Malware Development Abuses Humanity's Claude AI to build ransomware

AI News


Malware Development Abuses Humanity's Claude AI to build ransomware

Humanity's Claude Code's large-scale language model is being abused by threat actors who use it in data horror campaigns and develop ransomware packages.

The company says the tool is also used to disseminate North Korean IT workers schemes and infectious interview campaigns, China's APT campaigns, and to distribute lures to create malware with advanced evasive capabilities by Russian-speaking developers.

AI-created ransomware

In another example, tracked as “GTG-5004,” a UK-based threat actor used Claude code to develop and commercialize ransomware as a service (RAAS) operations.

The AI ​​utility helped create all the tools needed for the RAAS platform, implementing Chacha20 stream ciphers with modular ransomware, shadow copy removal, specific file targeting options, and RSA key management for the ability to encrypt network shares.

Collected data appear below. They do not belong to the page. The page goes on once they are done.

/-! ### Duty, offsets and measurements -/

/-- O55. R141, R182: the duty byte of a percentage up to 100 is the nearest byte with ties upward, so the percentage read
back is within half a byte step; above 100 it is 255; and it never falls as the percentage rises. -/
def Obligations.DutyByteIsNearest : Prop :=
  (∀ p : Byte, p.toNat ≤ 100 →
    (p.toNat : Rat) * 255 / 100 - 1 / 2 < ((dutyByte p).toNat : Rat) ∧
    ((dutyByte p).toNat : Rat) ≤ (p.toNat : Rat) * 255 / 100 + 1 / 2 ∧
    (p.toNat : Rat) - 50 / 255 ≤ dutyPercent (dutyByte p) ∧ dutyPercent (dutyByte p) ≤ (p.toNat : Rat) + 50 / 255) ∧
  (∀ p : Byte, 100 ≤ p.toNat → dutyByte p = 0xFF) ∧
  ∀ p q : Byte, p.toNat ≤ q.toNat → (dutyByte p).toNat ≤ (dutyByte q).toNat

/-- O56. R143: the fan mode offsets keep the fan fields inside the payload, off the header, the pump mode, the marker and
each other. -/
def Obligations.FanOffsetsMeetTheirConstraints : Prop :=
  8 ≤ Config.fanModeOfs1 ∧ Config.fanModeOfs1 + 5 ≤ 59 ∧ 8 ≤ Config.fanModeOfs2 ∧ Config.fanModeOfs2 + 5 ≤ 59 ∧
  [Config.fanModeOfs1, Config.fanModeOfs1 + 5, Config.fanModeOfs2, Config.fanModeOfs2 + 5, 20, 26].Nodup

/-- O57. R173 to R180: after a TLM_DECODE of a valid RX_BUF the report lists the eight measurements in the order of R171,
each with the value of its formula over the frame's bytes. -/
def Obligations.MeasurementsFollowTheFrame : Prop :=
  ∀ s : State, rxMatches s → ∃ t txt m, exec .tlmDecode s = .next t ∧
    measurements t =
      [.firmware txt,
       .liquidTemp (((s.byte .rx 8).toNat : Rat) + ((s.byte .rx 7).toNat : Rat) / 255),
       .pumpDuty (((s.byte .rx 28).toNat : Rat) / 255 * 100),
       .pumpMode (some m),
       .fan1Rpm ((s.byte .rx 16).toNat * 256 + (s.byte .rx 15).toNat),
       .fan1Duty (((s.byte .rx 14).toNat : Rat) / 255 * 100),
       .fan2Rpm ((s.byte .rx 23).toNat * 256 + (s.byte .rx 22).toNat),
       .fan2Duty (((s.byte .rx 21).toNat : Rat) / 255 * 100)] ∧
    txt = Nat.toDigits 10 ((s.byte .rx 2).toNat / 16) ++ '.' :: Nat.toDigits 10 ((s.byte .rx 2).toNat % 16) ++
      '.' :: Nat.toDigits 10 (s.byte .rx 3).toNat ∧
    m = (if s.byte .rx 24 = 0x00 then .quiet else if s.byte .rx 24 = 0x02 then .extreme else .balanced)

/-- O58. R181: the hundredth shown for a temperature or a pump duty is strictly nearer the exact value than any other. -/
def Obligations.ShownHundredthIsUniquelyNearest : Prop :=
  (∀ (t : Telemetry) (z : Int), z ≠ hundredths (liquidTemp t) →
    |liquidTemp t * 100 - (hundredths (liquidTemp t) : Rat)| < |liquidTemp t * 100 - (z : Rat)|) ∧
  ∀ (b : Byte) (z : Int), z ≠ hundredths (dutyPercent b) →
    |dutyPercent b * 100 - (hundredths (dutyPercent b) : Rat)| < |dutyPercent b * 100 - (z : Rat)|

/-! ### The host's statement for an operation -/

/-- O59. R80, R70: the four writes of `MNEMONIC a0, a1, a2`, operands first, perform that operation in the fourth
step. -/
def Obligations.IssueSequenceRunsTheOperation : Prop :=
  ∀ (s : State) (i : Instr) (rest : List HostEvent), s.host.pending = issueInstr i ++ rest →
    ∃ s₁ s₂ s₃, step s = .next s₁ ∧ step s₁ = .next s₂ ∧ step s₂ = .next s₃ ∧
      step s₃ = exec i { s with
        arg0 := (operandsOf i).1
        arg1 := (operandsOf i).2.1
        arg2 := (operandsOf i).2.2
        opcode := opcodeOf i
        host := { s.host with pending := rest } }

/-! ### The fan-write duty -/

/-- O60. R214, R222: handing over a fan write whose pump mode is not the one learnt has no move. TX_FAN and TX_FAN_KEEP
build a fan write with the pump mode at frame byte 23; TX_PUMP builds a cooling write that is no fan write; TX_TLM_REQ
builds the telemetry request; a lighting frame is neither. How a fan write is told by its bytes, and what counts as
learnt, is the model's choice, log entry 19. -/
def Obligations.FanWriteNeedsTheCurrentPumpMode : Prop :=
  (∀ (s : State) (rest : List HostEvent), s.host.pending = .xmit :: rest → s.host.settle = 0 → HoldsFanWrite s →
    s.host.learntMode ≠ some (s.byte .tx 23) → step s = .fault .stalePumpMode) ∧
  (∀ (s : State) (pct mode : Byte), mode.toNat ≤ 2 →
    ∃ t, exec (.txFan pct mode) s = .next t ∧ HoldsFanWrite t ∧ t.byte .tx 23 = mode) ∧
  (∀ (s : State) (pct : Byte), rxMatches s → ∃ t, exec (.txFanKeep pct) s = .next t ∧ HoldsFanWrite t ∧
    t.byte .tx 23 = (if s.byte .rx 24 = 0x00 then 0x00 else if s.byte .rx 24 = 0x02 then 0x02 else 0x01)) ∧
  (∀ (s : State) (mode : Byte), mode.toNat ≤ 2 →
    ∃ t, exec (.txPump mode) s = .next t ∧ HoldsCooling t ∧ ¬ HoldsFanWrite t) ∧
  (∀ s : State, ∃ t, exec .txTlmReq s = .next t ∧ HoldsTlmRequest t ∧ ¬ HoldsCooling t) ∧
  (∀ s : State, ∃ t, exec .txLight s = .next t ∧ ¬ HoldsTlmRequest t ∧ ¬ HoldsCooling t) ∧
  ∀ (s : State) (r g b : Byte), ∃ t, exec (.txLightSolid r g b) s = .next t ∧ ¬ HoldsTlmRequest t ∧ ¬ HoldsCooling t
end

In terms of evasion, ransomware is loaded through reflective DLL injection and features Syscall Invocation Techniques, API Hooking Bypass, String Dofuscation, and Anti Debugging.

Humanity says that threat actors were almost entirely dependent on Claude to implement the most knowledgeable bits of the RAAS platform, as they point out that without AI support it would likely have failed to generate work ransomware.

“The most impressive discovery is that actors seem to rely entirely on AI to develop functional malware,” the report reads.

“It appears that this operator is unable to implement internal operations of the window without encryption algorithms, anti-analytic techniques, or Claude's assistance.”

After creating RAAS operations, Threat Actor provided its Ransomware executable, a kit with PHP console and command and control (C2) infrastructure, for $400 to $1,200 for Windows Crypters, in dark web forums such as Dread, CryptBB, and Nuled.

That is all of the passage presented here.